-- ==== Sys2Proof/Machine/Taps.lean ====
section
/-! DEFINITION. The check taps (R246–R273): regions and interleave, memory taps and frame trackers, link taps, coverage and
the reporting of frame faults. -/

namespace Sys2Proof.Machine

/-! ### Regions, layouts and interleave (R250–R253) -/

def State.rgSize (s : State) (r : Nat) : Nat := s.get (Reg.CK_RG_SIZE_r_granules r)
def State.rgLayout (s : State) (r : Nat) : Nat := s.get (Reg.CK_RG_CFG_r_layout r)
def State.rgBase (s : State) (r : Nat) : Nat :=
  s.get (Reg.CK_RG_BASE_LO_r_addr_lo r) * 256 + s.get (Reg.CK_RG_BASE_HI_r_addr_hi r) * 2 ^ 32

/-- The region that holds a byte address. -/
def State.regionOf (s : State) (a : Nat) : Option Nat :=
  (upto 64).find? fun r => decide (s.rgBase r ≤ a ∧ a < s.rgBase r + 256 * s.rgSize r)

/-- Frames of a region. -/
def State.framesIn (s : State) (r : Nat) : Nat :=
  match s.rgLayout r with | 0 => s.rgSize r / 17 | 1 => s.rgSize r / 16 | _ => 0

/-- The split-data region that names trailer region `r`. -/
def State.dataOf (s : State) (r : Nat) : Option Nat :=
  (upto 64).find? fun d => s.rgSize d != 0 && s.rgLayout d == 1 && s.get (Reg.CK_RG_CFG_r_pair d) == r

/-- Sector `k` of granule `g` of region `r`: data region, frame and position in the frame; `none` is exempt (R251). -/
def State.sectorAt (s : State) (r g k : Nat) : Option (Nat × Nat × Nat) :=
  let p := match s.rgLayout r with
    | 0 => if g % 17 < 16 then some (r, g / 17, 8 * (g % 17) + k) else if k < 2 then some (r, g / 17, 128 + k) else none
    | 1 => some (r, g / 16, 8 * (g % 16) + k)
    | 2 => (s.dataOf r).map fun d => (d, 4 * g + k / 2, 128 + k % 2)
    | _ => none
  p.filter fun x => decide (x.2.1 < s.framesIn x.1)

/-- The address of the granule that holds position `j` of a frame, and its region. -/
def State.granuleOf (s : State) (r f j : Nat) : Nat × Nat :=
  if s.rgLayout r = 0 then (s.rgBase r + 256 * (17 * f + min (j / 8) 16), r)
  else if j < 128 then (s.rgBase r + 256 * (16 * f + j / 8), r)
  else
    let t := s.get (Reg.CK_RG_CFG_r_pair r)
    (s.rgBase t + 256 * (f / 4), t)

/-- The trailer's byte address. -/
def State.trailerAddr (s : State) (r f : Nat) : Nat :=
  (s.granuleOf r f 128).1 + (if s.rgLayout r = 0 then 0 else 64 * (f % 4))

def State.ilvMask (s : State) (set j : Nat) : Nat :=
  s.get (Reg.CK_ILV_MASK_LO_s_j_mask_lo set j) * 256 + s.get (Reg.CK_ILV_MASK_HI_s_j_mask_hi set j) * 2 ^ 32

/-- Where a set sends a granule (R253). -/
inductive Route where
  | free
  | noTap
  | tap (m : Nat)
deriving DecidableEq, Repr

def State.routeOf (s : State) (set a : Nat) : Route :=
  let n := s.get (Reg.CK_ILV_CFG_s_chans set)
  if n = 0 then .free
  else
    let c := ((upto 4).filter fun j => decide (2 ^ j < n) && popcount 52 (a &&& s.ilvMask set j) % 2 == 1).foldl (fun c j => c + 2 ^ j) 0
    if bit (s.get (Reg.CK_ILV_CFG_s_present set)) c then
      .tap (bits (s.rd (Reg.CK_ILV_MAP_LO_s set) + 2 ^ 32 * s.rd (Reg.CK_ILV_MAP_HI_s set)) (4 * c) 4)
    else .noTap

def State.routeOfGranule (s : State) (a r : Nat) : Route := s.routeOf (s.get (Reg.CK_RG_CFG_r_ilv r)) a

def State.mtEn (s : State) (m : Nat) : Bool := decide (m < s.memTaps) && s.get (Reg.CK_MT_CFG_m_en m) == 1
def State.ltEn (s : State) (l : Nat) : Bool := decide (l < s.linkTaps) && s.get (Reg.CK_LT_CFG_l_en l) == 1

/-- Some tap is enabled (R68). -/
def State.tapsEnabled (s : State) : Bool := !s.tray && ((upto 16).any s.mtEn || (upto 8).any s.ltEn)

/-- Positions that stand for a frame's seventeen granules. -/
def granulePos : List Nat := (upto 17).map fun k => 8 * k

/-- R255: some granule of the frame goes to no enabled tap. -/
def State.blindFrame (s : State) (r f : Nat) : Bool :=
  granulePos.any fun j =>
    let g := s.granuleOf r f j
    match s.routeOfGranule g.1 g.2 with
    | .free => false
    | .noTap => true
    | .tap m => !(s.mtEn m)

/-! ### Coverage (R263) -/

def State.addChk (s : State) (m n : Nat) : State := if m < 16 then s.incr64 (Reg.CK_MT_CHK_LO_m m) n else s
/--
[DEDUCED, unsafe: log entry 74] -/
def State.addUnc (s : State) (m n : Nat) : State := if m < 16 then s.incr64 (Reg.CK_MT_UNC_LO_m m) n else s
def State.uncause (s : State) (c : Nat) : State := s.bump (Reg.CK_UNC_c_count c) 1

/-! ### Frame faults (R269, R270) -/

/-- What is known of a faulty frame. -/
structure FrameFault where
  code   : Nat
  tap    : Nat
  inward : Bool
  region : Nat
  /-- The trailer when it is valid. -/
  trailer : Option (List Byte)
  got    : Nat
  where_ : Nat
  last   : Nat
  peer   : Option Nat := none
deriving DecidableEq, Repr

/-- R269: count, latch, record, raise source 39, offer the check-fault pennant and hand over to step taint. -/
def State.frameFault (s : State) (f : FrameFault) : State :=
  let t := f.trailer.getD []
  let ident := f.trailer.isSome
  let src := f.tap + 32 * b2n f.inward + 64 * b2n ident
  let name := field t 8 8
  let index := field t 16 5
  let step := field t 24 4
  let want := field t 0 4
  let s := if 16 ≤ f.tap ∧ f.tap < 24 then s.bump Reg.CK_FAULTS_link 1 else s.bump Reg.CK_FAULTS_mem 1
  let s := s.wr Reg.CK_LAST_SRC (f.code * 2 ^ 24 + f.region * 2 ^ 16 + src * 2 ^ 8 + index / 2 ^ 32)
  let s := ((s.wr Reg.CK_LAST_IDX (index % 2 ^ 32)).wr64 Reg.CK_LAST_NAME_LO name).wr Reg.CK_LAST_STEP step
  let s := (s.wr Reg.CK_LAST_WANT want).wr Reg.CK_LAST_GOT f.got
  let s := (s.fault f.code Unit_.taps f.tap 0).raise 39
  let pay := leBytes 8 name ++ leBytes 5 index ++ leBytes 1 src ++ leBytes 1 f.code ++ leBytes 1 f.region ++ leBytes 4 step ++
    leBytes 4 want ++ leBytes 4 f.got ++ leBytes 6 f.where_ ++ leBytes 2 (min s.ck.supp 0xFFFF) ++ leBytes 8 f.last
  let p := s.offer { func := 3, unit := Unit_.taps, job := s.jobTag, pay := pay }
  let s := if p.1 = Code.OK then p.2.setCk fun c => { c with supp := 0 }
    else
      let t := p.2.setCk fun c => { c with supp := c.supp + 1 }
      if p.1 = Code.REFUSED_BUDGET then t.bump Reg.CK_SUPP_count 1 else t
  s.detect { step := step, cause := 0, any := !ident, name := name, index := index, src := src, peer := f.peer, at_ := some f.last }

/-! ### Trackers (R256–R262) -/

/-- R256: the key of a traversal. -/
def Tracker.same (a b : Tracker) : Bool := a.region == b.region && a.frame == b.frame && a.wr == b.wr

def State.dropTracker (s : State) (t : Tracker) : State :=
  s.setCk fun c => { c with trackers := c.trackers.filter fun x => !(x.same t) }

def State.putTracker (s : State) (t : Tracker) : State :=
  s.setCk fun c => { c with trackers := c.trackers.map fun x => if x.same t then t else x }

def Tracker.sector (t : Tracker) (j : Nat) : List Byte := Sparse.get (fun _ => []) t.secs j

TASK DESCRIPTION: Above are the entries. Quote exactly the lines from the one bearing "def State.routeOfGranule (s" through the one bearing "enabled (R68). -/".

SOLUTION:
def State.routeOfGranule (s : State) (a r : Nat) : Route := s.routeOf (s.get (Reg.CK_RG_CFG_r_ilv r)) a

def State.mtEn (s : State) (m : Nat) : Bool := decide (m < s.memTaps) && s.get (Reg.CK_MT_CFG_m_en m) == 1
def State.ltEn (s : State) (l : Nat) : Bool := decide (l < s.linkTaps) && s.get (Reg.CK_LT_CFG_l_en l) == 1

/-- Some tap is enabled (R68). -/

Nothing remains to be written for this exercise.